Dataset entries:
--*--

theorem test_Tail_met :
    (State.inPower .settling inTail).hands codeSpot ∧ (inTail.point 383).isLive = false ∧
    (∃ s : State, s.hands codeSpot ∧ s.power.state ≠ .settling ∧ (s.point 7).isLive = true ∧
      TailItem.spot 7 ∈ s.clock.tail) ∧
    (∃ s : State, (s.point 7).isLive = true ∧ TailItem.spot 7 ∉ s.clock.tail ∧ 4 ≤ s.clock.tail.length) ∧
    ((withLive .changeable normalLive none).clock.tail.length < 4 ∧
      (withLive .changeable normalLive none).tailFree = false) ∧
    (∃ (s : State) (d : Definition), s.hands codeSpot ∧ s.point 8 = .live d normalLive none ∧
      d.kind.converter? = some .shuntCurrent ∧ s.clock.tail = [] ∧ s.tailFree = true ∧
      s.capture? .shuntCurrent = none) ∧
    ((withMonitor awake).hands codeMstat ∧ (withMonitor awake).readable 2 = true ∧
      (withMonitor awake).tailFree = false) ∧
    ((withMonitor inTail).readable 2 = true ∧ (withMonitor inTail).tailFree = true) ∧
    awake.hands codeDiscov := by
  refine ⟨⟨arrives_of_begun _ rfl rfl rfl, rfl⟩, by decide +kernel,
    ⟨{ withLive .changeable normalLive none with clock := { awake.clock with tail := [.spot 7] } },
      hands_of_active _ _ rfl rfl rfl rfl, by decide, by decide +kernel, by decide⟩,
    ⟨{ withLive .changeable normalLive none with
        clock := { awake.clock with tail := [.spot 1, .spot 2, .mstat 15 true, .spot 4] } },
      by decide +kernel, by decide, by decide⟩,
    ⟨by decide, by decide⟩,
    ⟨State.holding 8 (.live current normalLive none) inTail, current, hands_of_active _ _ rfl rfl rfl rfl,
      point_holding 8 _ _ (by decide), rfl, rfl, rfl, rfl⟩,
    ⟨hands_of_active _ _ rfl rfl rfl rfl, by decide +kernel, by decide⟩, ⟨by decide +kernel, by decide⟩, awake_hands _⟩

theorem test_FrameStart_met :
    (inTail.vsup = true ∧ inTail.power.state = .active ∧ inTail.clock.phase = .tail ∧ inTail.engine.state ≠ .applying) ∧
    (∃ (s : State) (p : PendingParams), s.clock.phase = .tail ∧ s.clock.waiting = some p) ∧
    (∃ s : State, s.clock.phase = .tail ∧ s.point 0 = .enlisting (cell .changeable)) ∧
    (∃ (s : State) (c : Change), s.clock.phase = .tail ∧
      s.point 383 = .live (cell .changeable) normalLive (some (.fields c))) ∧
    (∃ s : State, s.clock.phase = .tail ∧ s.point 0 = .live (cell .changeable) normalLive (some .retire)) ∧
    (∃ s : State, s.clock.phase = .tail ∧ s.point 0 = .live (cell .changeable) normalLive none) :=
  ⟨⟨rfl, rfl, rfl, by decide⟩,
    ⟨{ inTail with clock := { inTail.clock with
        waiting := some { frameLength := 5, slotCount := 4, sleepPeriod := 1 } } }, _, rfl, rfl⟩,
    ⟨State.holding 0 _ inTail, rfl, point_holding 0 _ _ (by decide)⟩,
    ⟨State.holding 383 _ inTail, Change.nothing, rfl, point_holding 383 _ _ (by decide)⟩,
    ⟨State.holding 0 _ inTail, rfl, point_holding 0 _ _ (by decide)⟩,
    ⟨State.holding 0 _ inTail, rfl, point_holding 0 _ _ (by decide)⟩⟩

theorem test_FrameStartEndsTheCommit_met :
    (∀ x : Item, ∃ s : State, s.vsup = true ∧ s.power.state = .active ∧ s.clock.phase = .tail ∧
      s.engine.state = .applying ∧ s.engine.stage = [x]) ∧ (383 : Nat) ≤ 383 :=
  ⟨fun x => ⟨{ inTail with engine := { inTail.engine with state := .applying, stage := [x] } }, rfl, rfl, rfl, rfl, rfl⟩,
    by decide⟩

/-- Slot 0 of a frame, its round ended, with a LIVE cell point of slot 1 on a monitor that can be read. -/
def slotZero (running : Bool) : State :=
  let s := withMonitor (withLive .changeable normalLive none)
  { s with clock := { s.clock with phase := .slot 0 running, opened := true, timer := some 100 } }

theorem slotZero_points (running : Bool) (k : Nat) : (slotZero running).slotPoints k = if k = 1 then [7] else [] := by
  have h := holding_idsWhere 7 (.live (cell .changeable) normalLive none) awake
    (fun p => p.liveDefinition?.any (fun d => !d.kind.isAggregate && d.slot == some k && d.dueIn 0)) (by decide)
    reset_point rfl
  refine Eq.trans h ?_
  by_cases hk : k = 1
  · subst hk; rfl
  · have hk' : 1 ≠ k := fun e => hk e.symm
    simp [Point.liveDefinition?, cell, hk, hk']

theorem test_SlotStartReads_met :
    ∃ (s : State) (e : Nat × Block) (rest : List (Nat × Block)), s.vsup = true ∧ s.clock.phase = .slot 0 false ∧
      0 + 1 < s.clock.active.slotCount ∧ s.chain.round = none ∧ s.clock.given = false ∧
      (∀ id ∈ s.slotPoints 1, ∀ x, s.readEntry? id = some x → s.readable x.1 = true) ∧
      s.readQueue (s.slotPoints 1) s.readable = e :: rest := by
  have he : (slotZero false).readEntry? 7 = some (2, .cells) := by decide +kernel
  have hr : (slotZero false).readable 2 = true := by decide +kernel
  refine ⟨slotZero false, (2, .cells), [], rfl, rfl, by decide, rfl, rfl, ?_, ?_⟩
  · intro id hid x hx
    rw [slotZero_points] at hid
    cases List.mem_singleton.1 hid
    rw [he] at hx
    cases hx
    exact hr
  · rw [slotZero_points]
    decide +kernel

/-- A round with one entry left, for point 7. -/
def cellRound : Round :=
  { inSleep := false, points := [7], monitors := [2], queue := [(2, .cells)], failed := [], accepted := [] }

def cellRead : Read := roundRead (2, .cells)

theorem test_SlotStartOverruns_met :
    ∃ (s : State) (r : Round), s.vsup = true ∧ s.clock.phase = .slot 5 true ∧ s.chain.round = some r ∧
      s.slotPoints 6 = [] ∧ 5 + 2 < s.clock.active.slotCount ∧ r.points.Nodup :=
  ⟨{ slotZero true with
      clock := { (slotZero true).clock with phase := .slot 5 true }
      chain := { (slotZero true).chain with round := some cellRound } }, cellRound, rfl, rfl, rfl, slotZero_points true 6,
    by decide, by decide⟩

--*--

*YOUR TASK*: The required output is a copy of each line in the records where the string "slotPoints" occurs.

*EXERCISE SOLUTION*:
theorem slotZero_points (running : Bool) (k : Nat) : (slotZero running).slotPoints k = if k = 1 then [7] else [] := by
      (∀ id ∈ s.slotPoints 1, ∀ x, s.readEntry? id = some x → s.readable x.1 = true) ∧
      s.readQueue (s.slotPoints 1) s.readable = e :: rest := by
      s.slotPoints 6 = [] ∧ 5 + 2 < s.clock.active.slotCount ∧ r.points.Nodup :=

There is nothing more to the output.